Prédelle d’un retable

Vers 1500-1502 (Collection particulière en Angleterre) : elle montre la Cène (49 x 86cm) au recto, et au verso Sainte Dorothée et sainte Agnès. C’est l’œuvre la plus ancienne connue de Mathis.

Le triptyque de Lindenhardt. Les 40 saints (détail) 1503. Huile sur bois. Eglise de Lindenhardt
Le triptyque de Lindenhardt. Les 40 saints (détail) 1503. Huile sur bois. Eglise de Lindenhardt
Le triptyque de Lindenhardt près de Bayreuth

Il est réalisé vers1503. Les sculptures sont de Rückert de Seligenstadt ; Le triptyque présente à gauche huit saints auxiliateurs et à droite six saints auxiliateurs, alors qu’au centre est représenté l'homme des douleurs.

Crucifixion. Vers 1501. Huile sur bois, 73 x 52,5 cm. Bâle, Öffentliche Kunstsammlung
Crucifixion. Vers 1501. Huile sur bois, 73 x 52,5 cm. Bâle, Öffentliche Kunstsammlung
La crucifixion de Bâle

Cette crucifixion est réalisée entre 1500 et 1508. (Bois peint de 73x 55,5cm. Öffentliche Kunstsammlung de Bâle) Elle représente le Christ, les trois Marie, Saint Jean et le Centurion Longin. C'est un des thèmes favoris de Grünewald qu’il reprend dans quatre œuvres postérieures.

Caractéristiques du style de maître Mathis sont les mains, le réalisme du Christ exsangue et criblé d'innombrables petites blessures, les pieds disloqués et verdâtres percés d'un clou unique, le droit étant posé sur le gauche. Mais il n'y a pas encore ici l'expression de la cruauté typique à Grünewald (couronne d'épine très petite).

La dérision du Christ

Vers 1504-1505. (Panneau de 109 x 73,5cm. Alte Pinacothek de Munich. Il existe plusieurs copies de cette œuvre (Hanau, Aschaffenburg, Sibiu-Hermannstadt). Il y a une similitude évidente avec la « Montée au Calvaire » (détail de la « Grande Passion ») d'Albrecht Dürer et les suites de la « Passion Grise » d’Holbein l'Ancien (Donaueschingen). En dehors de Dürer, ce sujet reste rare dans la peinture allemande.

Crucifixion. Vers 1502. Huile sur bois, 61,5 x 46 cm. Washington, National Gallery of Art
Crucifixion. Vers 1502. Huile sur bois, 61,5 x 46 cm. Washington, National Gallery of Art
La « petite crucifixion » de Washington

Elle est réalisée entre 1502 et 1520. (Panneau de 61,6 x 46cm. Washington, National Gallery). Il en existe une dizaine de copies (Munich, Hohenschau, Donaueschingen). On trouve ici un accroissement de la dramatisation (Vêtements déchirés, motif du corps tendu comme une flèche sur l'arc). Marie, Madeleine et Jean entourent le Christ.
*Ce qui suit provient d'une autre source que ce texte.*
-- ==== Sys2Proof/Certificates/Slice0/Obligations.lean ====
section
/-! DEFINITION. The statements for the provers. Each says in its docstring which rule of spec/ it formalises. -/

open Sys2Proof Sys2Proof.Machine

/-! ## Encoding -/

/-- Decoding the word of any instruction, at the register it is written to, gives that instruction back, with every operand
at every value (30_encoding.md R81, R86, R90). -/
def Obligations.DecodeOfEncodeGivesInstruction : Prop :=
  ∀ i : Instr, decode i.port (encode i) = .instr i

/-- A word that decodes to an instruction is the word of that instruction, at that register. That two words of one register never
decode to one instruction is the model's choice (log 6): Instr carries the ignored TA, DATA and bits 31:1, where the spec has
0x50000000 and 0x50030000 both decode to MDIO.WRITE phy 0, reg 0, value 0 (95_test_vectors.md E2). -/
def Obligations.EncodeOfDecodeGivesWord : Prop :=
  ∀ (p : Port) (w : Word) (i : Instr), decode p w = .instr i → encode i = w ∧ i.port = p

/-- R92, which the spec derives from R88 and R90: MDIO.READ when w[31:28] = 0110, MDIO.WRITE when 0101, REJECT otherwise; CLKSEQ.START when w[0] = 1, NONE otherwise. -/
def Obligations.EveryWordHasOneDecoding : Prop :=
  ∀ w : Word,
    (w.extractLsb' 28 4 = 0b0110#4 →
      decode .mdioCmd w =
        .instr (.mdioRead (w.extractLsb' 23 5) (w.extractLsb' 18 5) (w.extractLsb' 16 2) (w.extractLsb' 0 16))) ∧
    (w.extractLsb' 28 4 = 0b0101#4 →
      decode .mdioCmd w =
        .instr (.mdioWrite (w.extractLsb' 23 5) (w.extractLsb' 18 5) (w.extractLsb' 16 2) (w.extractLsb' 0 16))) ∧
    (w.extractLsb' 28 4 ≠ 0b0110#4 → w.extractLsb' 28 4 ≠ 0b0101#4 → ∃ r, decode .mdioCmd w = .reject r) ∧
    (w.getLsbD 0 = true → decode .clkCtrl w = .instr (.clkseqStart (w.extractLsb' 1 31))) ∧
    (w.getLsbD 0 = false → decode .clkCtrl w = .reject .noCommand)

/-- Words of 95_test_vectors.md E1 and E2, and of E3 for CLK_CTRL, decode to what is written beside them there. -/
def Obligations.SpecWordsDecode : Prop :=
  decode .mdioCmd 0x501201E1#32 = .instr (.mdioWrite 0 4 0b10 0x01E1) ∧
  decode .mdioCmd 0x63840000#32 = .instr (.mdioRead 7 1 0b00 0) ∧
  decode .mdioCmd 0x51C6A5C3#32 = .instr (.mdioWrite 3 17 0b10 0xA5C3) ∧
  decode .mdioCmd 0x6003FFFF#32 = .instr (.mdioRead 0 0 0b11 0xFFFF) ∧
  decode .mdioCmd 0xA0000000#32 = .reject .badStart ∧
  decode .mdioCmd 0x70000000#32 = .reject .reservedOp ∧
  decode .clkCtrl 0x80000001#32 = .instr (.clkseqStart 0x40000000) ∧
  decode .clkCtrl 0xFFFFFFFE#32 = .reject .noCommand

/-- The frame word of R87, by shifts and ors. -/
def Obligations.FrameWordFollowsEncodingFunction : Prop :=
  ∀ (phy reg : BitVec 5) (data : BitVec 16),
    enc .rd phy reg data = (0x60000000#32 ||| phy.setWidth 32 <<< 23) ||| reg.setWidth 32 <<< 18 ∧
    enc .wr phy reg data =
      ((0x50020000#32 ||| phy.setWidth 32 <<< 23) ||| reg.setWidth 32 <<< 18) ||| data.setWidth 32

/-- R89: the TA field of a command, the DATA field of a read and bits 31:1 of START may hold any value without changing what
the command does. -/
def Obligations.IgnoredFieldsChangeNothing : Prop :=
  ∀ (s : State) (phy reg : BitVec 5) (ta ta' : BitVec 2) (data data' : BitVec 16) (x x' : BitVec 31),
    exec (.mdioRead phy reg ta data) s = exec (.mdioRead phy reg ta' data') s ∧
    exec (.mdioWrite phy reg ta data) s = exec (.mdioWrite phy reg ta' data) s ∧
    exec (.clkseqStart x) s = exec (.clkseqStart x') s

/-- Byte lane i of a register is bits [8i+7:8i] (20_memory.md R64, "a decision and no rule depends on it"; log 15): the four lanes of a word are the word, and decoding them
is decoding it. -/
def Obligations.ByteLanesRecoverWord : Prop :=
  ∀ (p : Port) (w : Word),
    wordOfLanes (w.extractLsb' 0 8) (w.extractLsb' 8 8) (w.extractLsb' 16 8) (w.extractLsb' 24 8) = w ∧
    decodeBytes p (lanesOfWord w) = decode p w

/-! ## MDIOC: commands -/

/-- R100, R101: a word written to MDIO_CMD starts a transaction exactly when MDIOC is IDLE, PIN_FAULT is 0 and the word decodes;
the state then is that of R101, with cell 0 entered (R103). Every other word is rejected: the tick is what it would have been
without the write, with CMD_ERR set. Nothing but MDIOC, its inputs and the host's list of operations changes. -/
def Obligations.WriteToCmdIsAcceptedOrRejected : Prop :=
  ∀ (s : State) (w : Word) (rest : List HostOp),
    s.writesNext .mdioc 0x00 w rest → s.env.nextMdio.rst = false →
    ∃ m : Mdioc,
      step s = .next { s with
        mdioc := m, host := { s.host with todo := rest }, env := s.env.popClock.popMdio } ∧
      (s.mdioc.mstate = .idle ∧ s.mdioc.pinFault = false ∧
          (w.extractLsb' 28 4 = 0b0110#4 ∨ w.extractLsb' 28 4 = 0b0101#4) →
        m = { s.mdioc with
          op := if w.extractLsb' 28 2 = 0b10#2 then .rd else .wr
          phy := w.extractLsb' 23 5, reg := w.extractLsb' 18 5
          wdata := if w.extractLsb' 28 2 = 0b10#2 then 0#16 else w.extractLsb' 0 16
          half := s.mdioc.div, rx := 0#16
          mstate := .low, cell := 0#6, cnt := 0#16, mdc := false, mdioRole := .out, mdioO := true }) ∧
      (¬ (s.mdioc.mstate = .idle ∧ s.mdioc.pinFault = false ∧
          (w.extractLsb' 28 4 = 0b0110#4 ∨ w.extractLsb' 28 4 = 0b0101#4)) →
        m = { s.mdioc.tick Config.params s.env.mdioDraw .none with cmdErr := true })

/-- MDIO.READ completes: from IDLE with PIN_FAULT 0, in a tick without reset, it latches its operands and enters cell 0
(R100, R101, R111), and nothing else changes but the inputs the tick takes. -/
def Obligations.AcceptedReadStartsTransaction : Prop :=
  ∀ (s : State) (phy reg : BitVec 5) (ta : BitVec 2) (data : BitVec 16),
    s.mdioc.mstate = .idle → s.mdioc.pinFault = false → s.env.nextMdio.rst = false →
    exec (.mdioRead phy reg ta data) s = .next { s with
      mdioc := { s.mdioc with
        op := .rd, phy := phy, reg := reg, wdata := 0#16, half := s.mdioc.div, rx := 0#16
        mstate := .low, cell := 0#6, cnt := 0#16, mdc := false, mdioRole := .out, mdioO := true }
      env := s.env.popMdio }
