-- ==== Sys2Proof/Tests/Slice0.lean ====
section
/-! SUPPORT. Tests, each with the spec's own figure (95_test_vectors.md, unless a test names another file), and for every
obligation with hypotheses a witness that meets them. -/

namespace Sys2Proof.Tests

open Sys2Proof Sys2Proof.Machine

/-! ## Helpers: the vectors' parameters and small states -/

/-- The parameters of the vectors' common conventions, with a pin layer that can fail (X6). -/
def vecParams : Params where
  ticksPerUnit  := 1
  pinFallible   := true
  mdiocPage     := 0
  clkseqPage    := 1
  resetPlan     := Config.resetPlan
  pllExtraLegal := fun _ _ _ _ _ _ => true
  microsWidth   := 32

def quiet : MdioDraw := { rst := false, line := true, pinErr := false }
def pinBad : MdioDraw := { quiet with pinErr := true }
def ok : SeqDraw := { rst := false, answer := .ok }
def answering (a : Answer) : SeqDraw := { rst := false, answer := a }

/-- Vector T1, tick 1: write(0, 4, 0x01E1), cell 0, LOW, HALF = 1. -/
def writeLow : Mdioc :=
  { Mdioc.reset vecParams with
    op := .wr, reg := 4#5, wdata := 0x01E1#16, half := 1#16, mstate := .low, mdioRole := .out }

/-- Vector T3, tick 92: read(7, 1), the HIGH tick of cell 45. -/
def readAddressed : Mdioc :=
  { Mdioc.reset vecParams with
    op := .rd, phy := 7#5, reg := 1#5, half := 1#16, mstate := .high, cell := 45#6, mdc := true, mdioRole := .out }

/-- Vector T3, tick 128: read(7, 1), the HIGH tick of cell 63. -/
def readEnding : Mdioc :=
  { Mdioc.reset vecParams with
    op := .rd, phy := 7#5, reg := 1#5, half := 1#16, rx := 0x3C36#16, mstate := .high, cell := 63#6, mdc := true }

/-- Vector T1, tick 128: write(0, 4, 0x01E1), the HIGH tick of cell 63. -/
def writeEnding : Mdioc := { writeLow with mstate := .high, cell := 63#6, mdc := true }

/-- An IDLE block with PIN_FAULT set. -/
def faulted : Mdioc := { Mdioc.reset vecParams with pinFault := true }

/-- The sequencer of vector K1 in stage XOSC, PLL_SYS, PLL_USB, CLK_REF and CLK_GPOUT. -/
def atXosc : Clkseq := { Clkseq.reset vecParams with stage := .xosc }
def atPllSys : Clkseq :=
  { Clkseq.reset vecParams with stage := .pllSys, freqXosc := 12000000#32, wdtDiv := 12#16, wdtOk := true }
def atPllUsb : Clkseq := { atPllSys with stage := .pllUsb, freqPllSys := 100000000#32 }
/-- Vector K6 in stage PLL_SYS: FXOSC = 12 500 000, so `wdt_ok = 0` and `wdt_div = 12`. -/
def atPllSysInexact : Clkseq :=
  { atPllSys with plan := { Config.resetPlan with fxosc := 12500000#32 }, freqXosc := 12500000#32, wdtOk := false }
def atRef : Clkseq := { atPllUsb with stage := .clk .ref, freqPllUsb := 48000000#32 }
def atGpout : Clkseq :=
  { atRef with
    stage := .clk .gpout
    freqClk := { ref := 12000000#32, sys := 100000000#32, usb := 48000000#32, adc := 48000000#32, rtc := 46875#32,
                 peri := 100000000#32, gpout := 0#32 } }
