-- ==== Sys2Proof/Machine/Flags.lean ====
section
/-! DEFINITION. The block keeps no flags (R26): an operation's outcome stands only in its response. This
file holds the fields of the response word (R88) and the two status flags that a master reads in the low
nibble of a reply's byte1 (R193). -/

namespace Sys2Proof.Machine

/-- `STATUS` codes (R88, R250). -/
def statusCode : Status → BitVec 4
  | .ok => 0
  | .outOfRange => 1
  | .transportError => 2
  | .queueFull => 3
  | .illegalOp => 4

/-- The 80-bit record of a frame: `id`, `len`, `data[7]` to `data[0]` (R83). -/
def Frame.record (f : Frame) : FrameRecord := f.id ++ BitVec.ofNat 4 f.len ++ f.data

/-- The response word: `STATUS`, `HIT`, three zero bits, `RES0`, `RES1`, `F` (R88). -/
def Response.word (r : Response) : ResponseWord :=
  statusCode r.status ++ BitVec.ofBool r.hit ++ (0 : BitVec 3) ++ r.res0 ++ r.res1 ++ r.frame.record

/-- A response with status `OK` and every other field zero (R88). -/
def Response.ok : Response where
  status := .ok
  hit := false
  res0 := 0
  res1 := 0
  frame := noFrame

/-- An error response: the status, every other field zero (R88, R255). -/
def Response.error (st : Status) : Response := { Response.ok with status := st }

/-- A response with the scalar results (R88). -/
def Response.values (res0 res1 : Word32) : Response := { Response.ok with res0 := res0, res1 := res1 }

/-- A response that returns a frame: `HIT` = 1 (R88). -/
def Response.found (f : Frame) : Response := { Response.ok with hit := true, frame := f }

/-- `error_flag`: bit 3 of the flags nibble (R193). -/
def errorFlag (flags : Nibble) : Bool := flags.getLsbD 3

/-- `uncalibrated_flag`: bit 2 of the flags nibble (R193). -/
def uncalibratedFlag (flags : Nibble) : Bool := flags.getLsbD 2

end Sys2Proof.Machine
end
Le retable d’Issenheim dans l’église des Dominicaines d’Unterlinden
Le retable d’Issenheim dans l’église des Dominicaines d’Unterlinden
Le retable d’Issenheim

1512 - 1516. Colmar, Musée Unterlinden

Le retable de Heller. Sainte Elisabeth et saint Lucie (?). 1509-1511. Grisaille sur chêne, 98 x 43cm. Donaueschingen Gemaldegalerie
Le retable de Heller. Sainte Elisabeth et saint Lucie (?). 1509-1511. Grisaille sur chêne, 98 x 43cm. Donaueschingen Gemaldegalerie
Peintures monochromes du retable Heller

Le retable Heller est une réalisation de Dürer (tableau central perdu) et de ses élèves (deux volets). Grünewald exécute les camaïeux peints sur les ailes latérales, autour de 1509-1510. Mais il semble douteux que Dürer ait rencontré Grünewald.
Les camaïeux représentent d’un part Saint Laurent (99,1x43,2cm) et Saint Cyriaque (98,8 x 42,8cm) qui e trouvent au Frankfurter Städlicher Kunstinstitut, et d’autre part Sainte Elisabeth et sainte Lucie (?) de la Staadkunsthalle de Karlsruhe.

La transfiguration

Réalisée vers 1511, l'oeuvre est citée par Sandrart, mais elle est perdue.

Triptyque d’Aschaffenburg. Fondation de sainte Marie Majeure à Rome ; miracle des neiges. Détail : le pape Libère. 1517-1519. Huile sur bois. Fribourg en Breisgau, Städtische Museen
Triptyque d’Aschaffenburg. Fondation de sainte Marie Majeure à Rome ; miracle des neiges. Détail : le pape Libère. 1517-1519. Huile sur bois. Fribourg en Breisgau, Städtische Museen
Le triptyque d'Aschaffenburg

Dédié à Notre Dame des Neiges, dans la chapelle du même nom de la collégiale d'Aschaffenburg édifiée par les frères chanoines Georg et Caspard Schantz (vers 1516), le triptyque commémore la fondation de sainte Marie Majeure à Rome : selon une légende, le pape Libère aurait rêvé le 4 août 352 que la vierge faisait tomber sur l'Esquilin de la neige pour indiquer l'endroit où il faudrait élever la basilique.
Le triptyque fut commencé entre 1517 et 1519 ; il fut commandé à Mathis par le chanoine Reitzmann, curé de la collégiale et « champion » de la Vierge des Neiges en Allemagne.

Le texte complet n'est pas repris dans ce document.